There does not seem to be a thread here on the CABE dedicated to Major Taylor and his impact on pre-33 bicycles & society, @bricycle started a thread dedicated to legit artifacts he may have owned and it dawned on me to start a thread of some of the articles and pieces of information I have dredged regarding Mr. Taylor.


----------



## GiovanniLiCalsi (Aug 14, 2020)




----------



## ivrjhnsn (Aug 15, 2020)

66TigerCat had one going, but I can't seem to find it. He's got alot of info and cool Major stuff.


----------



## Jesse McCauley (Aug 15, 2020)

ivrjhnsn said:


> 66TigerCat had one going, but I can't seem to find it. He's got alot of info and cool Major stuff.
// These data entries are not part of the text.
-- ==== Sys2Proof/Tests/Slice0.lean ====
section
/-! SUPPORT. Tests/Slice0.lean: well-formedness smoke tests, decoding of written-out words, one-step tests whose expected
results are the rows of spec/95_test_vectors.md, and for each statement with hypotheses a witness that meets them. -/

namespace Sys2Proof.Tests

open Sys2Proof Sys2Proof.Machine

/-! ## Helpers -/

/-- What `f` shows of the next state; none where there is none. -/
def see {α : Type} (f : State → α) : StepOutcome → Option α
  | .next t => some (f t)
  | .fault _ => none
  | .refused _ => none

/-- What `f` shows of the state after a success of the Engine's port; none after a failure. -/
def seeOk {α : Type} (f : State → α) : EngineResult → Option α
  | .ok t => some (f t)
  | .fail _ _ => none

/-- The start state of 95_test_vectors.md 2.4: size 20, osSize 5, and these registers. -/
def bench : State := { State.reset with AX := 3, BX := -2, CX := 0, DX := 100, AC := 10, IR := 0x11#8 }

/-- The object of a line without an immediate. -/
def object (op : Operation) (r : Reg) : InstrObject :=
  { op := op, reg := r, imm := none, code := encodeOp op r, text := opName op ++ [' '] ++ regName r }

/-- `s` in LOADED with the cursor on the second object of a program. -/
def onSecond (s : State) (first second : InstrObject) : State :=
  { s with program := [first, second], currentIndex := 1, runState := .loaded, PC := 6 }

/-- `bench` about to run STORE BX, which faults: BX is -2 (95_test_vectors.md 2.6). -/
def faulting : State := onSecond bench (object .mov .BX) (object .store .BX)

/-- `bench` about to run STORE AX, which writes word 8 (95_test_vectors.md 2.6). -/
def storing : State := onSecond bench (object .mov .BX) (object .store .AX)

/-- `bench` on an object whose code is `code`. -/
def onCode (code : BitVec 8) : State :=
  onSecond bench (object .mov .BX) { op := .load, reg := .AX, imm := none, code := code, text := [] }

/-- The default parameters with the wrap policy. -/
def wrapping : State := { bench with cfg := { Config.default with ovfMode := .wrap } }

/-- `bench` under `FIRST_AT_LOAD = execute`. -/
def executing : State := { bench with cfg := { Config.default with firstAtLoad := .execute } }

/-! ## Well-formedness: one ill-formed term for each check -/

theorem test_wf_default : Config.default.wf = true := by decide
theorem test_wf_width : Config.wf { Config.default with width := 8, maxSize := 100 } = false := by decide
theorem test_wf_maxSize : Config.wf { Config.default with maxSize := 2147483648 } = false := by decide
theorem test_wf_immMax : Config.wf { Config.default with immMax := 128 } = false := by decide
theorem test_wf_resizeDiv : Config.resizeSound { Config.default with resizeDiv := 1 } = false := by decide
theorem test_wf_resizeMinOs : Config.resizeSound { Config.default with resizeMinOs := 4 } = false := by decide
theorem test_wf_resizeUser : Config.resizeSound { Config.default with resizeMinOs := 11 } = false := by decide
theorem test_wf_minUser : Config.resizeSound { Config.default with minUser := 11, resizeMinOs := 9 } = false := by decide
theorem test_wf_size0 : Config.powerOnSound { Config.default with size0 := 19 } = false := by decide
theorem test_wf_osSize0 : Config.powerOnSound { Config.default with osSize0 := 4 } = false := by decide
theorem test_wf_user0 : Config.powerOnSound { Config.default with osSize0 := 11 } = false := by decide
theorem test_wf_size0_max : Config.powerOnSound { Config.default with maxSize := 19 } = false := by decide
theorem test_wf_os0_positive : Config.powerOnSound { Config.default with minOs := 0, osSize0 := 0 } = false := by decide
theorem test_wf_size0_positive :
    Config.powerOnSound { Config.default with minSize := 0, minOs := 1, minUser := 0, size0 := 0, osSize0 := 1 } = false := by
  decide
theorem test_wf_instr_ends : Instr.wf Config.default (.movImm .AX 2147483647) = true ∧
    Instr.wf Config.default (.movImm .AX (-2147483648)) = true := by decide
theorem test_wf_instr_high : Instr.wf Config.default (.movImm .AX 2147483648) = false := by decide
theorem test_wf_instr_low : Instr.wf Config.default (.movImm .AX (-2147483649)) = false := by decide
theorem test_memory_wf_order : Memory.wf [(7, 1), (5, 2)] = false := by decide
theorem test_memory_wf_default : Memory.wf [(5, 0)] = false := by decide
theorem test_labels_wf_default : Labels.wf [(5, [])] = false := by decide

/-! ## Decoding of words written out (30_encoding.md R91 to R95), every constructor -/

theorem test_decode_load : decodeTableWord 8 0b00010010 = some (.load .BX) := by decide
theorem test_decode_store : decodeTableWord 8 0b00100100 = some (.store .DX) := by decide
theorem test_decode_mov : decodeTableWord 8 0b00110011 = some (.mov .CX) := by decide
theorem test_decode_sub : decodeTableWord 8 0b01000011 = some (.sub .CX) := by decide
theorem test_decode_add : decodeTableWord 8 0b01010010 = some (.add .BX) := by decide
theorem test_decode_movImm : decodeIssue { code := 0b00110010#8, imm := some 200 } = .ok (.movImm .BX 200) := by decide
theorem test_decode_add_ignores_sideband :
    decodeIssue { code := 0b01010001#8, imm := some 5 } = .ok (.add .AX) := by decide
theorem test_decode_bad : decode 0x61#8 = .error .badOpcode ∧ decode 0xF0#8 = .error .badOpcode ∧
    decode 0x10#8 = .error .badRegister ∧ decode 0x5F#8 = .error .badRegister := by decide
theorem test_decode_twenty : ((List.range 256).filter (fun n => (decodeTableWord 8 n).isSome)).length = 20 := by decide
theorem test_encode_codes : encodeOp .load .BX = 18#8 ∧ encodeOp .store .DX = 36#8 ∧ encodeOp .mov .AX = 49#8 ∧
    encodeOp .sub .CX = 67#8 ∧ encodeOp .add .BX = 82#8 := by decide
theorem test_table_word_length : decodeTableWord 7 0b00010010 = none ∧ decodeTableWord 8 0x10 = none := by decide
I thought I remembered the same thing but couldn't find it either - 
@66TigerCat Perhaps you could direct us?


----------



## 66TigerCat (Aug 16, 2020)

I began posting pics of my collection here a year or so ago but there didn't seem to be much interest so I had the mods delete the thread. I've been thinking about creating a website to share the pics and info about the collection. I'll let people know when that happens.


----------



## SKPC (Jan 17, 2021)

A modern, somewhat related link  below...
Major Taylor Journal: Why I ride – VeloNews.com


----------



## dnc1 (Jan 17, 2021)

He sparked a lot of interest online last year as the "black lives matter" movement took off over here in the early part of the year. But sadly, this resurgence in his fame was fleeting. 
I remember @66TigerCat's thread, it was very interesting. 
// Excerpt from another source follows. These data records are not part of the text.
-- ==== Sys2Proof/Machine/Flags.lean ====
section
/-! DEFINITION. The event unit's flags and counter, and the outgoing list that its notices share with the
replies (spec/09, sections 9.1, 9.3 and 9.4). -/

namespace Sys2Proof.Machine

/-- Whether an outgoing frame is the EVENT notice. -/
def isNotice : OutFrame → Bool
  | .eventNotice _ => true
  | _ => false

/-- Place a frame at the back of the outgoing list. -/
def placeOut (f : OutFrame) (s : State) : State :=
  { s with supervisory := { s.supervisory with outgoing := s.supervisory.outgoing ++ [f] } }

/-- The latched unmasked set with its last items, in index order (R166). -/
def latchedUnmasked (s : State) : List (EventKind × Option Item) :=
  (eventKinds.filter fun k => s.events[eventIndex k].latched && !s.cfg.mask[eventIndex k]).map
    fun k => (k, s.events[eventIndex k].item)

/-- The event unit calls for a notice (R166): a waiting EVENT notice is brought up to date in its place,
else a new one is placed at the back. -/
def callNotice (s : State) : State :=
  let n := OutFrame.eventNotice (latchedUnmasked s)
  if s.supervisory.outgoing.any isNotice then
    { s with supervisory := { s.supervisory with
        outgoing := s.supervisory.outgoing.map fun f => if isNotice f then n else f } }
  else placeOut n s

/-- A block's report of an event (R165): the kind is latched with the report's item, and a kind that goes
from clear to latched while unmasked calls for a notice. -/
def latch (k : EventKind) (item : Option Item) (s : State) : State :=
  let s' := { s with events := s.events.set (eventIndex k) { latched := true, item } }
  if s.events[eventIndex k].latched || s.cfg.mask[eventIndex k] then s' else callNotice s'

/-- A block's count under a source (R169), held at 255. -/
def count (source : CounterSource) (s : State) : State :=
  if s.cfg.counterSource = source ∧ source ≠ .none then
    { s with counter := min Config.hold8 (s.counter + 1) }
  else s

/-- A PLAN_MARK notice is placed while the list holds fewer than 31 frames; otherwise it is counted under
notices lost (R160). -/
def placeMark (plan : PlanNo) (pass step code : Nat) (s : State) : State :=
  if s.supervisory.outgoing.length < Config.markLimit then placeOut (.planMark plan pass step code) s
  else { s with supervisory := { s.supervisory with noticesLost := bump16 s.supervisory.noticesLost } }

end Sys2Proof.Machine
end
Marshall's autobiography certainly makes for an interesting read, not just because of the racism he endured but because of his accounts of the skullduggery and scheming from his contemporaries that seemed to occur in virtually every race he entered.
His rivals were very resentful of his evidently superior skills and 'nous' as a track racer, and obviously all that money he was earning rankled.

I still live in hope of seeing the rumoured film of his life one day.


----------



## cyclingday (Jan 17, 2021)

A Ken Burns type documentary, to include all aspects of that era’s cycling history would be fabulous.


----------



## SKPC (Jan 17, 2021)

I must say, that is a great idea Marty!  Positive, meaningful cycling history by the best in the business.


----------



## 66TigerCat (Jan 30, 2021)

There have been a couple of announcements regarding movies about MT but they never seem to materialize. Ken Burns did a doc about Jack Johnson a number of years ago but boxing holds more interest with the general public than cycling ever will.


----------



## PibbleRacing (Feb 2, 2021)

66TigerCat said:


> There have been a couple of announcements regarding movies about MT but they never seem to materialize. Ken Burns did a doc about Jack Johnson a number of years ago but boxing holds more interest with the general public than cycling ever will.



Hello. Do you still have any Major Taylor postcards you’d like to sell?


----------